Engineers in Scott Hollister’s lab are 3D-printing personalized airway support devices made from a biocompatible polyester. This material — called polycaprolactone (PCL) — already has approval from the FDA. Researchers use selective laser sintering to heat powdered polyester and bind it together.
According to Georgia Tech, PCL has the disadvantage of relatively stiff and linear mechanical properties. Because of this, its applications have yet to reach some critical biomedical needs like soft tissue engineering.
However, Jeong Hun Park, a research scientist in Hollister’s lab, led a team that successfully applied PCL to soft tissue engineering. The secret? Park says “3D auxetic design.” Auxetic materials, when stretched longitudinally, expand in the lateral direction. This differs from most materials that get thinner laterally.
Because of this two-way expansion, these materials could change as human bodies change in size, shape, texture and density. The Georgia Tech team designed 3D-printed structures from tiny struts arranged at right angles. Its cube-shaped structures tested the design’s flexibility, strength and permeability.
“Although the mechanical properties and behavior of the 3D structure depend on the inherent properties of the base material — in this case, PCL — it can also be significantly tuned through internal architecture design,” Park said in a post on the Georgia Tech website.
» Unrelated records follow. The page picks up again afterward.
-- ==== Sys2Proof/Tests/Slice0.lean ====
section
/-! SUPPORT. Tests/Slice0.lean: an ill-formed command for each check of WellFormed, and for each statement states and operands that meet the
hypotheses of its clauses, with what the command leaves in them. -/

namespace Sys2Proof.Tests

set_option Elab.async false

open Sys2Proof Sys2Proof.Machine

/-- The command answers a next state, of which `p` holds. -/
def after (c : Instr) (s : State) (p : State → Bool) : Bool := match exec c s with | .next t => p t | _ => false

/-- The command is refused for a unit that the module does not have. -/
def noUnit (c : Instr) : Bool := !c.wf && match exec c {} with | .refused .noSuchUnit => true | _ => false

/-! ### Ill-formed commands: one for each check -/

theorem test_wf_core : noUnit (.ecall 256) ∧ noUnit (.narrowAccess 256 none) ∧ noUnit (.creditRequest 256 0) := by decide +kernel
theorem test_wf_context : noUnit (.ctxStart 256 0) ∧ noUnit (.ctxStart 0 8) ∧ noUnit (.matmul 0 8 [] []) := by decide +kernel
theorem test_wf_bank : noUnit (.abufAddRetire 0 16 none none) := by decide +kernel
theorem test_wf_target : noUnit (.slotFill 0 32 1 []) ∧ noUnit (.ringReleaseApply 0 17) ∧ noUnit (.ringCloseComplete 0 16) := by decide +kernel
theorem test_wf_fold : noUnit (.foldArm 0 16 0) ∧ noUnit (.foldTimeout 256 0) := by decide +kernel
theorem test_wf_set : noUnit (.quotaWindow 5 0 0) ∧ noUnit (.quotaWindow 4 100000 0) ∧ noUnit (.arbiterDecision 4 100000 0 []) ∧ noUnit (.arbCommit 0 5) ∧ noUnit (.arbCommit 17 0) := by decide +kernel
theorem test_wf_queue : noUnit (.queueReset 272 0 0) ∧ noUnit (.queueReset 65536 0 0) ∧ noUnit (.pacerToken 259) := by decide +kernel
theorem test_wf_hbm : (Instr.hbmAccess 0xBFFFFFFFFF none 2 []).wf = false ∧
    (match exec (.hbmAccess 0xBFFFFFFFFF none 2 []) {} with | .fault (.noSuchAddress a) => a == 0xBFFFFFFFFF | _ => false) = true := by decide +kernel
theorem test_wf_channel : noUnit (.hbmRefresh 8 0 0 0) ∧ noUnit (.hbmRetrain 0 32) := by decide +kernel
theorem test_wf_region : noUnit (.scrubStart 768) ∧ noUnit (.bandmapWrite 96 true) := by decide +kernel
theorem test_wf_port : noUnit (.portTrained 16) ∧ noUnit (.frameSend 0 4) ∧ noUnit (.laneFailing 0 8 0 false) := by decide +kernel
theorem test_wf_tree : noUnit (.detachWaitExpiry 64) ∧ noUnit (.epochEnd 16) := by decide +kernel
theorem test_wf_switch : noUnit (.stayOpen true 2) ∧ noUnit (.holdInAssert 2) := by decide +kernel
theorem test_wf_function : noUnit (.keySetGo 17) ∧ noUnit (.roleCommit 17 0) ∧ noUnit (.flrVf 0) ∧ noUnit (.flrVf 17) := by decide +kernel
theorem test_wf_ring : noUnit (.doorbellPoll 0 4 0 true) ∧ noUnit (.ringDisable 1 64) ∧ noUnit (.moderationTimeout 0 4) := by decide +kernel
theorem test_wf_job : noUnit (.jobEnd 16 0) := by decide +kernel
theorem test_wf_target_of_session : noUnit (.lockoutExpiry 17) := by decide +kernel
theorem test_wf_firmware : noUnit (.fwWatchdog 0) ∧ noUnit (.fwWatchdog 0x20) := by decide +kernel
theorem test_wf_die : noUnit (.sparLost 2 1) ∧ noUnit (.coreRecommission 0 0 17 true) ∧ noUnit (.controlCoreRecommission 16) := by decide +kernel
theorem test_wf_stack : noUnit (.stackRecommission 8 true [] []) ∧ noUnit (.stackRecommission 0 true [32] []) ∧ noUnit (.stackRecommission 0 true [] [32]) ∧ noUnit (.bootStage2 .passes [256] []) ∧ noUnit (.bootStage2 .passes [] [256]) := by decide +kernel
theorem test_wf_sensors : noUnit (.thermalSample [] [] [] [] []) := by decide +kernel
theorem test_wf_access : noUnit (.readClear { fn := 17, off := 0, size := 4 }) := by decide +kernel
/-- A frame on a port that the module does not have, whatever it carries. -/
def noPort : Rx :=
  { port := 17, crcOk := true, tagOk := true, stomp := false
    frame := { type := 0, flags := { td := false, last := false, mcast := false, resent := false }, cls := 0, hops := 0, srcPart := 0, dstPart := 0
               srcModule := 0, dstModule := 0, addr := 0, readLen := 0, lseq := 0, epoch := 0, xtag := 0, td := [], payload := [] } }
theorem test_wf_frame : noUnit (.write noPort) ∧ noUnit (.frameForward noPort) ∧ noUnit (.join noPort) ∧ noUnit (.treeData noPort) ∧
    noUnit (.epochBegin noPort) ∧ noUnit (.detach noPort) := by decide +kernel
/-- A frame with a field out of its place. -/
theorem test_wf_fields : noUnit (.write { noPort with port := 0, frame := { noPort.frame with hops := 64 } }) ∧
    noUnit (.wack { noPort with port := 0, frame := { noPort.frame with payload := List.replicate 513 0 } }) ∧
    noUnit (.join { noPort with port := 0, frame := { noPort.frame with td := [0] } }) := by decide +kernel

/-! ### Contexts and scalar instructions (04) -/

/-- A state of core 0 alone. -/
def on (k : Core) : State := { cores := [(0, k)] }
/-- Core 0 with context 0 as `x`. -/
def ctx (x : Ctx) : State := on { ctxs := [(0, x)] }
/-- A core whose context 0 runs the instruction words `ws` from byte 0, with a window of the whole scratchpad, over the registers `x`. -/
def running (ws : List Nat) (x : Tab W64 := []) : Core :=
  { imem := memWriteN 0 [] 0 (ws.flatMap (leBytes 4)), ctxs := [(0, { st := .running, x := x, bound := 0x8000 })] }

/-- The state with every HBM stack trained. -/
def trained (s : State) : State := { s with hbm := { s.hbm with stk := (List.range 8).map fun k => (k, { trained := true }) } }
/-- The state once start-up is over. -/
def booted (s : State) : State := { s with fwc := { s.fwc with st := 3, stage := 5 } }

theorem test_ctx_start : coreReady (booted (ctx {})) 0 ∧
    after (.ctxStart 0 0) (booted (ctx { entry := 3, bound := 0x8000, x := [(1, 7)] }))
      (fun t => (ctxAt t 0 0).st == .running && (ctxAt t 0 0).pc == 6 && readX (ctxAt t 0 0) 1 == 0) = true := by decide +kernel
theorem test_ctx_start_bound :
    0x200000 < (ctxAt (ctx { base := 1, bound := 0x8000 }) 0 0).base.toNat * 64 + (ctxAt (ctx { base := 1, bound := 0x8000 }) 0 0).bound.toNat * 64 ∧
    after (.ctxStart 0 0) (booted (ctx { base := 1, bound := 0x8000 })) (fun t => (ctxAt t 0 0).st == .idle && (ctxAt t 0 0).cause == 10) = true := by
  decide +kernel
theorem test_ctx_start_early : coreReady (ctx {}) 0 = false ∧
    after (.ctxStart 0 0) (ctx { bound := 0x8000 }) (fun t => (ctxAt t 0 0).st == .idle) = true := by decide +kernel
theorem test_ctx_halt : after (.ctxHalt 0 0) (ctx { st := .running, pc := 8 })
      (fun t => (ctxAt t 0 0).st == .halted && (ctxAt t 0 0).faultPc == 8) = true ∧
    after (.ctxHalt 0 0) (ctx { st := .waiting, wait := some (.narrow 4) }) (fun t => (ctxAt t 0 0).haltPending) = true := by decide +kernel
theorem test_ctx_resume : after (.ctxResume 0 0) (ctx { st := .halted, pc := 8 })
    (fun t => (ctxAt t 0 0).st == .running && (ctxAt t 0 0).pc == 8) = true := by decide +kernel
theorem test_ctx_kill : after (.ctxKill 0 0) (ctx { st := .running, queue := [{ seq := 1, push := 0, desc := 0 }] })
    (fun t => (ctxAt t 0 0).killPending && (ctxAt t 0 0).queue == [] && (ctxAt t 0 0).st == .halted) = true := by decide +kernel
theorem test_context_idle : outstanding (getCore (ctx { st := .halted, killPending := true, x := [(1, 7)] }) 0) 0 = 0 ∧
    after (.contextIdle 0 0 []) (ctx { st := .halted, killPending := true, x := [(1, 7)] })
      (fun t => (ctxAt t 0 0).st == .idle && !(ctxAt t 0 0).killPending) = true := by decide +kernel

theorem test_addi_beyond : Takes (on (running [0x00500093])) 0 0 0x00500093 4 ∧ kindOf 0x00500093 = .pure ∧
    after (.scalarInstruction 0) (on (running [0x00500093]))
      (fun t => readX (ctxAt t 0 0) 1 == 5 && (ctxAt t 0 0).pc == 4 && (ctxAt t 0 0).instret == 1) = true := by decide +kernel
theorem test_add_wraps : Takes (on (running [0x002081B3] [(1, 0xFFFFFFFFFFFFFFFF), (2, 3)])) 0 0 0x002081B3 4 ∧
    after (.scalarInstruction 0) (on (running [0x002081B3] [(1, 0xFFFFFFFFFFFFFFFF), (2, 3)]))
      (fun t => readX (ctxAt t 0 0) 3 == 2) = true := by decide +kernel
theorem test_lui_signed : Takes (on (running [0x923450B7])) 0 0 0x923450B7 4 ∧
    after (.scalarInstruction 0) (on (running [0x923450B7])) (fun t => readX (ctxAt t 0 0) 1 == 0xFFFFFFFF92345000) = true := by decide +kernel
theorem test_jal_links : Takes (on (running [0x008000EF])) 0 0 0x008000EF 4 ∧
    after (.scalarInstruction 0) (on (running [0x008000EF])) (fun t => readX (ctxAt t 0 0) 1 == 4 && (ctxAt t 0 0).pc == 8) = true := by
  decide +kernel
theorem test_ecall : Takes (on (running [0x73])) 0 0 0x73 4 ∧ kindOf 0x73 = .ecall ∧
    after (.ecall 0) (on (running [0x73])) (fun t => (ctxAt t 0 0).st == .halted && (ctxAt t 0 0).cause == 8 && (ctxAt t 0 0).pc == 4) = true := by
  decide +kernel
theorem test_ebreak : Takes (on (running [0x00100073])) 0 0 0x00100073 4 ∧ kindOf 0x00100073 = .ebreak ∧
    after (.ebreak 0) (on (running [0x00100073])) (fun t => (ctxAt t 0 0).cause == 9 && (ctxAt t 0 0).faultPc == 0) = true := by decide +kernel
theorem test_illegal : Takes (on (running [0xFFFFFFFF])) 0 0 0xFFFFFFFF 4 ∧ kindOf 0xFFFFFFFF = .illegal ∧
    after (.scalarInstruction 0) (on (running [0xFFFFFFFF])) (fun t => (ctxAt t 0 0).st == .faulted && (ctxAt t 0 0).cause == 1) = true := by
  decide +kernel
theorem test_fetch_fault : nextCtx (getCore (ctx { st := .running, pc := 0xFFFFE }) 0) = some 0 ∧
    fetchAt (getCore (ctx { st := .running, pc := 0xFFFFE }) 0) 0xFFFFE = .outside ∧
    after (.scalarInstruction 0) (ctx { st := .running, pc := 0xFFFFE })
      (fun t => (ctxAt t 0 0).st == .faulted && (ctxAt t 0 0).cause == 4) = true := by decide +kernel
More about the auxetic material
The researchers describe the material as a network structure designed by assembling unit cells. These cells have struts and intersecting joints and the rotation of those joints under compression or extension can lead to the two-way expansion. It also enables advanced performance for a printed device, the team says.
Features include impact energy absorption, indentation resistance and high flexibility. According to Hollister, the new structure registers about 300 times more flexible than typical solid PCL structures that come out of the lab.
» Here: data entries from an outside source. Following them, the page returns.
-- ==== Sys2Proof/Machine/Flags.lean ====
section
/-! DEFINITION. EFP has no arithmetic flags (spec/10_state.md R41). The values that steer later operations are the
valid bits and tags; this file holds the numeric encodings of the tags, stages, phases, results and classes (R29,
R31, R33, R37, R38) and reading a register by its number (R21, R27). -/

namespace Sys2Proof.Machine

/-- The numbers of R29. -/
def EthTag.code : EthTag → BitVec 3
  | .none => 0
  | .uninit => 1
  | .arp => 2
  | .ipv4 => 3
  | .ipv6 => 4
  | .unknown => 5

/-- The numbers of R31. -/
def PayloadTag.code : PayloadTag → BitVec 2
  | .none => 0
  | .uninit => 1
  | .icmp => 2
  | .unknown => 3

/-- The numbers of R33. -/
def Stage.code : Stage → BitVec 2
  | .uninit => 0
  | .hdr => 1
  | .payload => 2

/-- The numbers of R37. -/
def Phase.code : Phase → BitVec 2
  | .idle => 0
  | .process => 1
  | .send => 2
  | .halt => 3

/-- The numbers of R38. -/
def Result.code : Result → BitVec 3
  | .none => 0
  | .arpReply => 1
  | .echoReply => 2
  | .noAction => 3
  | .format => 4
  | .unsupported => 5
  | .invalidState => 6
  | .transport => 7

/-- The value of `RESULT` that a result kind sets (R281). -/
def Kind.result : Kind → Result
  | .formatViolation => .format
  | .unsupportedProtocol => .unsupported
  | .invalidState => .invalidState
  | .transportError => .transport

/-- The class numbers of R112; they are the values of `CLASS` (R38). -/
def classNumber : FrameClass → BitVec 5
  | .runt => 0
  | .arpShort => 1
  | .arpBadFmt => 2
  | .arpReqHost => 3
  | .arpReqOther => 4
  | .arpReply => 5
  | .arpOpInvalid => 6
  | .ipShort => 7
  | .ipBadIhl => 8
  | .ipTrunc => 9
  | .icmpShort => 10
  | .ipNotHost => 11
  | .ipNotIcmp => 12
  | .icmpEchoReqHost => 13
  | .icmpOther => 14
  | .ipv6 => 15
  | .ethUnknown => 16

/-- The value of the register `CLASS`: 31 when no frame has been decoded since reset (R38). -/
def classCode : Option FrameClass → BitVec 5
  | some c => classNumber c
  | none => 31

/-- The result that R112 gives a frame class. -/
def classResult : FrameClass → Result
  | .runt => .format
  | .arpShort => .format
  | .arpBadFmt => .format
  | .arpReqHost => .arpReply
  | .arpReqOther => .noAction
  | .arpReply => .noAction
  | .arpOpInvalid => .noAction
  | .ipShort => .format
  | .ipBadIhl => .format
  | .ipTrunc => .format
  | .icmpShort => .format
  | .ipNotHost => .noAction
  | .ipNotIcmp => .unsupported
  | .icmpEchoReqHost => .echoReply
  | .icmpOther => .unsupported
  | .ipv6 => .unsupported
  | .ethUnknown => .unsupported

/-- Descriptor register `j` of a side (R27), as the list of the fields the register holds. -/
def View.reg (v : View) : Nat → Option (List Nat)
  | 0 => some [v.ev.toNat]
  | 1 => some [v.ext.toNat]
  | 2 => some [v.etag.code.toNat]
  | 3 => some [v.etype.toNat]
  | 4 => some [v.av.toNat]
  | 5 => some [v.iv.toNat, v.hlen.toNat, v.ptag.code.toNat]
  | 6 => some [v.cv.toNat, v.clen.toNat]
  | 7 => some [v.stage.code.toNat]
  | _ => none

/-- The register of a number of R21, as the list of the fields it holds (addresses byte by byte); the two
descriptor sets stand at `16 + 8k + j` (log 24). -/
def State.reg (s : State) (n : Nat) : Option (List Nat) :=
  if n = 0 then
    some [s.cfg.hostMac.b0.toNat, s.cfg.hostMac.b1.toNat, s.cfg.hostMac.b2.toNat, s.cfg.hostMac.b3.toNat,
      s.cfg.hostMac.b4.toNat, s.cfg.hostMac.b5.toNat]
  else if n = 1 then
    some [s.cfg.hostIp.b0.toNat, s.cfg.hostIp.b1.toNat, s.cfg.hostIp.b2.toNat, s.cfg.hostIp.b3.toNat]
  else if n = 2 then some [s.rxLen.toNat]
  else if n = 3 then some [s.txLen.toNat]
  else if n = 4 then some [s.phase.code.toNat]
  else if n = 5 then some [s.result.code.toNat]
  else if n = 6 then some [(classCode s.cls).toNat]
  else if n = 7 then some [s.fatal.toNat]
  else if n = 8 then some [s.fcause.toNat]
  else if 16 ≤ n ∧ n < 24 then s.rx.reg (n - 16)
  else if 24 ≤ n ∧ n < 32 then s.tx.reg (n - 24)
  else none

end Sys2Proof.Machine
end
Combining flexibility and strength is crucial, according to Park, because the ultimate goal is to apply the structure to develop a breast reconstruction implant. The team hopes to develop an implant with comparable biomechanical properties to native breast tissue. Park says a biodegradable breast implant option currently doesn’t exist in the clinical setting.
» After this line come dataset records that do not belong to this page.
-- ==== Sys2Proof/WellFormed.lean ====
section
/-! DEFINITION. Which terms of `Instr` are well formed: the bounds the spec puts on an operand. -/

namespace Sys2Proof

/-- A length operand fits the 16 bits of a length register (R60, R21). -/
def lenFits (n : Nat) : Bool := decide (n < 65536)

/-- The operand bounds: lengths fit 16 bits (R60), `CSUM16` takes `0 <= L <= 65535` bytes (R231), the byte string
of `ICMP.SETDATA` fits a buffer (R60), and `RECEIVE ok(n, bytes)` offers "a sequence of exactly `n` bytes" (R270). -/
def Instr.wf : Instr → Bool
  | .ethParse _ n => lenFits n
  | .ethUninit _ n => lenFits n
  | .icmpClaim _ n => lenFits n
  | .icmpSetData _ bytes => lenFits bytes.length
  | .csum16 bytes => lenFits bytes.length
  | .receive (.ok n bytes) => decide (n = bytes.length) && lenFits n
  | .send (.ok count) => lenFits count
  | .runt => true
  | .arpShort => true
  | .arpBadFmt => true
  | .arpReqHost => true
  | .arpReqOther => true
  | .arpReply => true
  | .arpOpInvalid => true
  | .ipShort => true
  | .ipBadIhl => true
  | .ipTrunc => true
  | .icmpShort => true
  | .ipNotHost => true
  | .ipNotIcmp => true
  | .icmpEchoReqHost => true
  | .icmpOther => true
  | .ipv6 => true
  | .ethUnknown => true
  | .macGet _ _ => true
  | .macSet _ _ _ => true
  | .ip4Get _ _ => true
  | .ip4Set _ _ _ => true
  | .ethSetType _ _ => true
  | .ethTag _ => true
  | .arpParse _ => true
  | .arpOper _ => true
  | .arpSetOper _ _ => true
  | .arpNew _ _ _ _ _ _ => true
  | .ipParse _ => true
  | .ipNew _ _ _ => true
  | .ipCsum _ => true
  | .ipTakePl _ => true
  | .ipSetPl _ _ => true
  | .ipSetLen _ _ => true
  | .ipGetF _ _ => true
  | .ipTag _ => true
  | .icmpParse _ => true
  | .icmpType _ => true
  | .icmpSetType _ _ => true
  | .icmpCode _ => true
  | .icmpSetCode _ _ => true
  | .icmpCksum _ => true
  | .icmpCsum _ => true
  | .icmpRoh _ => true
  | .icmpSetRoh _ _ => true
  | .icmpData _ => true
  | .update => true
  | .buildArp => true
  | .buildEcho => true
  | .receive .error => true
  | .send .error => true
  | .reset => true

end Sys2Proof
end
These implants serve as a scaffold, park says, eventually degrading before the body absorbs the material. It still maintains similar mechanical properties to native breast tissue, though.
“We expect that native tissue will be first infiltrated into the pores of the biodegradable implant,” Park said. “Tissue volume will then increase within the implant as it degrades and eventually the device itself is replaced with the tissue after complete degradation of the implant.”
What comes next for the 3D printing method?
The researchers hope their 3D-printed breast implant eventually offers reconstructive support while facilitating the growth of new tissue. The space between the struts could make the difference for a larger device, making it softer and more pliable. Hydrogels that foster cell and tissue growth could eventually fill those spaces, too, they said.
Park’s team also designed inner voids and spaces inside the struts, creating a microporosity that enables the mass transport of oxygen, nutrients, and metabolites to nurture the expansion and growth of a cellular network.
Park and Emory surgeon Angela Cheng have work underway to submit a grant for further research and testing. In the meantime, the team has plans to adapt the technology for other applications. One collaborator, Mike Davis, has a lab at Emory focused on cardiac regeneration. Hollister says the new material could help to reconstruct infarcted or necrotic myocardial tissue.
Additionally, Park developed an auxetic version of the pediatric tracheal splint.
“The advantage there is, with this design, it can expand in two directions,” Park said. “So, as young patients grow, the new device will grow with them.”